For fun and profit I did a test how well my chess-program behaves and improves if I let it use more threads.
Well, not so good.
In fact: it plays best with only 1 thread.
Now a while ago I noticed that it was not always using all cores but it is always using at least one. I figured: any other running thread should help the search of the "primary" search-thread because of their updates to the transposition table. So when adding more threads, the tt hit rate should increase.
To measure is to know:
What I've learned: with more threads, the average amount of cpu time used per thread decreases. But also: with more threads, the average hit ratio of the transposition table does not increase linearly, far from it.
Question: how does the tt behave on other multithreaded programs? What should I expect?
To me that seems to indicate that your parallel search algorithm is incorrect, causing most threads to be idle (or waiting for something) most of the time. It does not seem related to TT usage at all.
Sven Schüle wrote:To me that seems to indicate that your parallel search algorithm is incorrect, causing most threads to be idle (or waiting for something) most of the time. It does not seem related to TT usage at all.
Just to verify I removed all locking from the TT. Of course that can give a couple of incorrect results but just to see how it affects the threading.

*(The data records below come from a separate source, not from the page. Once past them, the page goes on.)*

-- ==== Sys2Proof/Machine/GafferOps.lean ====
section
/-! DEFINITION. Gaffer (12): the command being served, its payload, answers (R328), parked commands (R330), the ends of schedules and tasks (R267, R336). -/
namespace Sys2Proof.Machine

/-! ## The command header and payload (Table 12-1) -/

def cmdOp (c : BitVec 2048) : Nat := fld c 0 16
def cmdSeq (c : BitVec 2048) : Nat := fld c 16 16
def cmdTxid (c : BitVec 2048) : BitVec 32 := BitVec.ofNat 32 (fld c 32 32)
def cmdAtid (c : BitVec 2048) : Nat := fld c 64 6
def cmdAtv (c : BitVec 2048) : Bool := bit c 70
def cmdLen (c : BitVec 2048) : Nat := fld c 96 8
def cmdVmaj (c : BitVec 2048) : Nat := fld c 104 4

/-- The payload, its bytes beyond LEN read as 0 (R329). -/
def cmdPay (c : BitVec 2048) : BitVec 1920 := BitVec.ofNat 1920 (fld c 128 (8 * min 240 (cmdLen c)))

/-- Bytes `o` to `o + n` of a payload as a number. -/
def pby (p : BitVec 1920) (o n : Nat) : Nat := fld p (8 * o) (8 * n)

/-- The tenant as which a mailbox's command acts (R327, R332). -/
def callerTid (s : State) (mb : Nat) : Option Nat :=
  if mb = 0 then (if cmdAtv (s.mbox 0).cmd then some (cmdAtid (s.mbox 0).cmd) else none)
  else if 2 ≤ mb && mb < 66 then some (mb - 2)
  else none

/-! ## Answers (R328, Table 12-2) -/

/-- The response areas with a header and payload written; payload bytes beyond it keep their contents. -/
def respArea (m : Mailbox) (st : St) (det : Nat) (data : List Byte) : BitVec 2048 :=
  let n := min 240 data.length
  let head : BitVec 2048 := pack 2048 [(0, 16, cmdOp m.cmd), (16, 16, cmdSeq m.cmd), (32, 32, (cmdTxid m.cmd).toNat), (64, 4, st.code), (72, 8, n), (80, 16, det)]
  let old := fld m.rsp (128 + 8 * n) (1920 - 8 * n)
  BitVec.ofNat 2048 (head.toNat + (leNat (data.take n)) <<< 128 + old <<< (128 + 8 * n))

/-- The 64 words of a response area as it reads (R345). -/
def rspWords (m : Mailbox) : List (BitVec 32) := (List.range 64).map fun i => BitVec.ofNat 32 (fld (rspWord m (i / 2 * 8)) (32 * (i % 2)) 32)

/-- The response of MB1 goes out on channel 1 of the security sideband (R345). -/
def sendMb1 (s : State) (mb : Nat) : State :=
  if mb = 1 then { s with gaf := { s.gaf with secOut := s.gaf.secOut ++ [(true, rspWords (s.mbox 1))] } } else s

/-- Gaffer answers a mailbox: response written, DONE set and FULL cleared on one edge, and its message due (R328). -/
def respond (s : State) (mb : Nat) (st : St) (det : Nat) (data : List Byte) : State :=
  msgEvent (sendMb1 (s.modMbox mb fun m => { m with rsp := respArea m st det data, done := true, full := false }) mb) (srcMb + mb)

/-- An answer without payload or detail. -/
def reply (s : State) (mb : Nat) (st : St) : State := respond s mb st 0 []

/-- An answer without payload; with ST_RANGE, DETAIL is the byte offset in the payload of the field refused (Table 12-2). Which field of a check over
several is the one refused is a DESIGN CHOICE (log entry 130). -/
def replyAt (s : State) (mb : Nat) (st : St) (off : Nat) : State := respond s mb st (if st == .range then off else 0) []

/-- The least offset of the checks that fail, 0 when none does. -/
def firstBad (l : List (Nat × Bool)) : Nat :=
  match (l.filter fun e => !e.2).map (·.1) with | [] => 0 | x :: r => r.foldl min x

/-- The serve of the command ends with what `f` answers for its mailbox; nothing when the command being served is another. -/
def serveOp (s : State) (op : Nat) (f : State → Nat → BitVec 1920 → State) : State :=
  match s.gaf.serving with
  | some mb =>
    if cmdOp (s.mbox mb).cmd == op then
      f { s with gaf := { s.gaf with serving := none } } mb (cmdPay (s.mbox mb).cmd)
    else s
  | none => s

/-- Park the command of the mailbox (R330). -/
def park (s : State) (p : Parked) : State := { s with gaf := { s.gaf with parked := s.gaf.parked ++ [p] } }

/-- Take parked commands off the list. -/
def unpark (s : State) (p : Parked → Bool) : State := { s with gaf := { s.gaf with parked := s.gaf.parked.filter fun x => !p x } }

/-- Mailbox of a parked command. -/
def parkedMb : Parked → Nat
  | .commit mb => mb | .enable mb _ => mb | .unload mb _ => mb | .tenantReset mb _ => mb | .serviceReset => 0 | .fwUpdate mb => mb | .lehrWrite mb => mb

/-- Answer the parked commands that satisfy a condition. -/
def answerParked (s : State) (p : Parked → Bool) (st : St) : State :=
  (s.gaf.parked.filter p).foldl (fun t x => reply t (parkedMb x) st) (unpark s p)

/-! ## Ends of schedules (R239, R267, R308) -/

/-- Schedule n is no longer resident: trigger notices on their way for the SOIDs that it named find it gone. -/
def unloadSched (s : State) (n : Nat) : State :=
  match s.sched n with
  | some x =>
    let named (i : Nat) : Bool := x.steps.any fun t => t.tv && t.trig == i
    let t := s.setSched n none
    { t with sync := { t.sync with trig := t.sync.trig.map fun e => if named e.1 then (e.1, e.2.1, true) else e } }
  | none => s

/-- Unloads whose schedules have no pass left take place and are answered (R267). -/
def unloadTry (s : State) : State :=
  s.gaf.parked.foldl (fun t x => match x with
    | .unload mb n => (match t.sched n with
      | some y => if y.passes.isEmpty then reply (unpark (unloadSched t n) (· == x)) mb .ok else t
      | none => reply (unpark t (· == x)) mb .ok)
    | _ => t) s

/-! ## Tasks (R147, R308, R336) -/

/-- Core k is bound to no task. -/
def unbindCore (s : State) (k : Nat) : State := s.modPort k fun p => { p with tid := 0, tag := 0, tv := false }

/-- Cores of a task. -/
def taskCores (t : Task) : List Nat := onesOf t.cores

/-- Kill a task: its cores' transfers end with ABORT, they are unbound, its objects become ABANDONED. -/
def killTask (s : State) (t : Task) : State :=
  let s1 := (taskCores t).foldl (fun y k => unbindCore (endPort .abort (fun _ _ => true) y k) k) s
  let s2 := (objsWhere s1 fun o => o.tid == t.tid && o.tag == t.tag).foldl abandon s1
  { s2 with grp := { s2.grp with tasks := s2.grp.tasks.filter fun x => x.tid != t.tid || x.tag != t.tag } }

end Sys2Proof.Machine
end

Result? Exact(+/-) same graph.
My threading search alg. is: when going through a list of moves, I check each time if there's a thread-slot free. If so, then that move is searched in a thread, if not: in the current thread.
I can't think of an other way to do this?
Sven Schüle wrote:To me that seems to indicate that your parallel search algorithm is incorrect, causing most threads to be idle (or waiting for something) most of the time. It does not seem related to TT usage at all.
Just to verify I removed all locking from the TT. Of course that can give a couple of incorrect results but just to see how it affects the threading. Result? Exact(+/-) same graph.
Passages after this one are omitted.